AssertionError: Paged kv cache is enabled, the kv_cache_block_pointers tensor shall not be None
I'm trying to run this PR, but I'm getting an assertion error when running the
build.pyscript even without weight-only quantization (with FP32 too). Couldn't figure out the reason.
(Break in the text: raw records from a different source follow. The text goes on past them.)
-- ==== Sys2Proof/Machine/Ops.lean ====
section
/-! DEFINITION. The named operations over the state, and the outcomes that the commands share: a response, FAIL, the
refusal of ill-formed operands, the silent drop (this block's one exception: spec/60_exceptions.md R260, R264) and the
return of an event (R274). -/

namespace Sys2Proof.Machine

/-- R61: the response of the command. -/
def State.respond (s : State) (bytes : List Byte) : State := { s with response := bytes }

/-- R268: the command's events, in order, after those that are pending. -/
def State.raise (s : State) (evs : List Event) : State := { s with events := s.events ++ evs }

/-- R22, R274: the block is busy until the last event of a command has returned. -/
def State.busy (s : State) : Bool := !s.events.isEmpty

/-- R274, R301: the event whose collaborator is running returns; nothing else changes. -/
def State.returnEvent (s : State) : State := { s with events := s.events.tail }

/-- The host's move has been taken. -/
def State.withHost (s : State) (moves : List HostMove) : State := { s with host := moves }

/-- `S.FCNTUP <- v`. -/
def State.withFcntUp (s : State) (v : U32) : State := { s with session := { s.session with fcntUp := v } }

/-- R206, R240: `S.FCNTDOWN <- (S.FCNTDOWN + 1) mod 2^32`. -/
def State.bumpFcntDown (s : State) : State :=
  { s with session := { s.session with fcntDown := s.session.fcntDown + 1 } }

/-- R227, R250: the session record is replaced and is valid from then on. -/
def State.withSession (s : State) (record : Session) : State := { s with session := record, sessionValid := true }

/-- R251: the two enable bits. -/
def State.withEnables (s : State) (join deliver : Bool) : State := { s with joinEn := join, deliverEn := deliver }

/-- R21, R226: `draw(3)`, the next of the draws that the environment has supplied, or a free value. -/
def State.nextDraw (s : State) : Bytes3 :=
  match s.draws with
  | d :: _ => d
  | [] => Config.freeNonce s.drawCount

/-- R21: the draw is consumed. -/
def State.afterDraw (s : State) : State :=
  match s.draws with
  | _ :: ds => { s with draws := ds }
  | [] => { s with drawCount := s.drawCount + 1 }

/-- R61: status OK and the results. -/
def okResponse (results : List Byte) : List Byte := 0x00 :: results

/-- R61, R265: status FAIL and nothing else. -/
def failResponse : List Byte := [0x01]

/-- R266: a command whose operands have an issue is refused and does nothing. -/
def require (issue : Option IllFormed) (k : Out) : Out :=
  match issue with
  | none => k
  | some e => .refused (.illFormed e)

/-- R61: a command that answers OK; it changes no state and raises no event (R18). -/
def reply (results : List Byte) (s : State) : Out := .next (s.respond (okResponse results))

/-- R265: a CHECK command answers OK with its results or a bare FAIL; it changes no state and raises no event. -/
def checkReply (outcome : Except LocalFail (List Byte)) (s : State) : Out :=
  match outcome with
  | .ok results => reply results s
  | .error _ => .next (s.respond failResponse)

/-- R260, R264: the silent drop. The command ends, its response is empty, no event is raised and no state changes. -/
def State.drop (s : State) : State := s.respond []

/-- R61, R260, R262: RX.FRAME's outcome. Its response is empty; the cause of a drop is thrown away. -/
def settle (outcome : Except DropCause State) (s : State) : Out :=
  match outcome with
  | .ok t => .next (t.respond [])
  | .error _ => .next s.drop

end Sys2Proof.Machine
end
Development GPU is RTX 3090. Do you have any idea why?Traceback (most recent call last): File "/root/tensorrt-llm/examples/enc_dec/build.py", line 635, in <module> run_build(component='decoder') File "/root/tensorrt-llm/examples/enc_dec/build.py", line 626, in run_build build(0, args) File "/root/tensorrt-llm/examples/enc_dec/build.py", line 581, in build engine = build_rank_engine(builder, builder_config, engine_name, File "/root/tensorrt-llm/examples/enc_dec/build.py", line 512, in build_rank_engine tllm_model(*inputs) File "/opt/conda/lib/python3.10/site-packages/tensorrt_llm/module.py", line 40, in __call__ output = self.forward(*args, **kwargs) File "/opt/conda/lib/python3.10/site-packages/tensorrt_llm/models/enc_dec/model.py", line 960, in forward hidden_states = decoder_layer( File "/opt/conda/lib/python3.10/site-packages/tensorrt_llm/module.py", line 40, in __call__ output = self.forward(*args, **kwargs) File "/opt/conda/lib/python3.10/site-packages/tensorrt_llm/models/enc_dec/model.py", line 400, in forward attention_output = self.self_attention( File "/opt/conda/lib/python3.10/site-packages/tensorrt_llm/module.py", line 40, in __call__ output = self.forward(*args, **kwargs) File "/opt/conda/lib/python3.10/site-packages/tensorrt_llm/layers/attention.py", line 741, in forward context, past_key_value = gpt_attention( File "/opt/conda/lib/python3.10/site-packages/tensorrt_llm/graph_rewriting.py", line 561, in wrapper outs = f(*args, **kwargs) File "/opt/conda/lib/python3.10/site-packages/tensorrt_llm/functional.py", line 3778, in gpt_attention assert kv_cache_block_pointers is not None, "Paged kv cache is enabled, the kv_cache_block_pointers tensor shall not be None" AssertionError: Paged kv cache is enabled, the kv_cache_block_pointers tensor shall not be None
@monatis Can you confirm what version of tensorrt_llm you are building this with? And did you rebuild the library from source before running this script? I am just trying to see if your version of trt-llm is newer than what I tested with, since I was not aware there was paged KV cache support for encoder-decoder when I wrote this.
@eycheung It was pre-released 0.9.0. Now I'll try to extract EncDec module to my user scripts and then modify examples to import it instead, bringing your PR and the latest commit in main together.
Great, thank you @monatis ! Sorry i could not help with this specific issue though.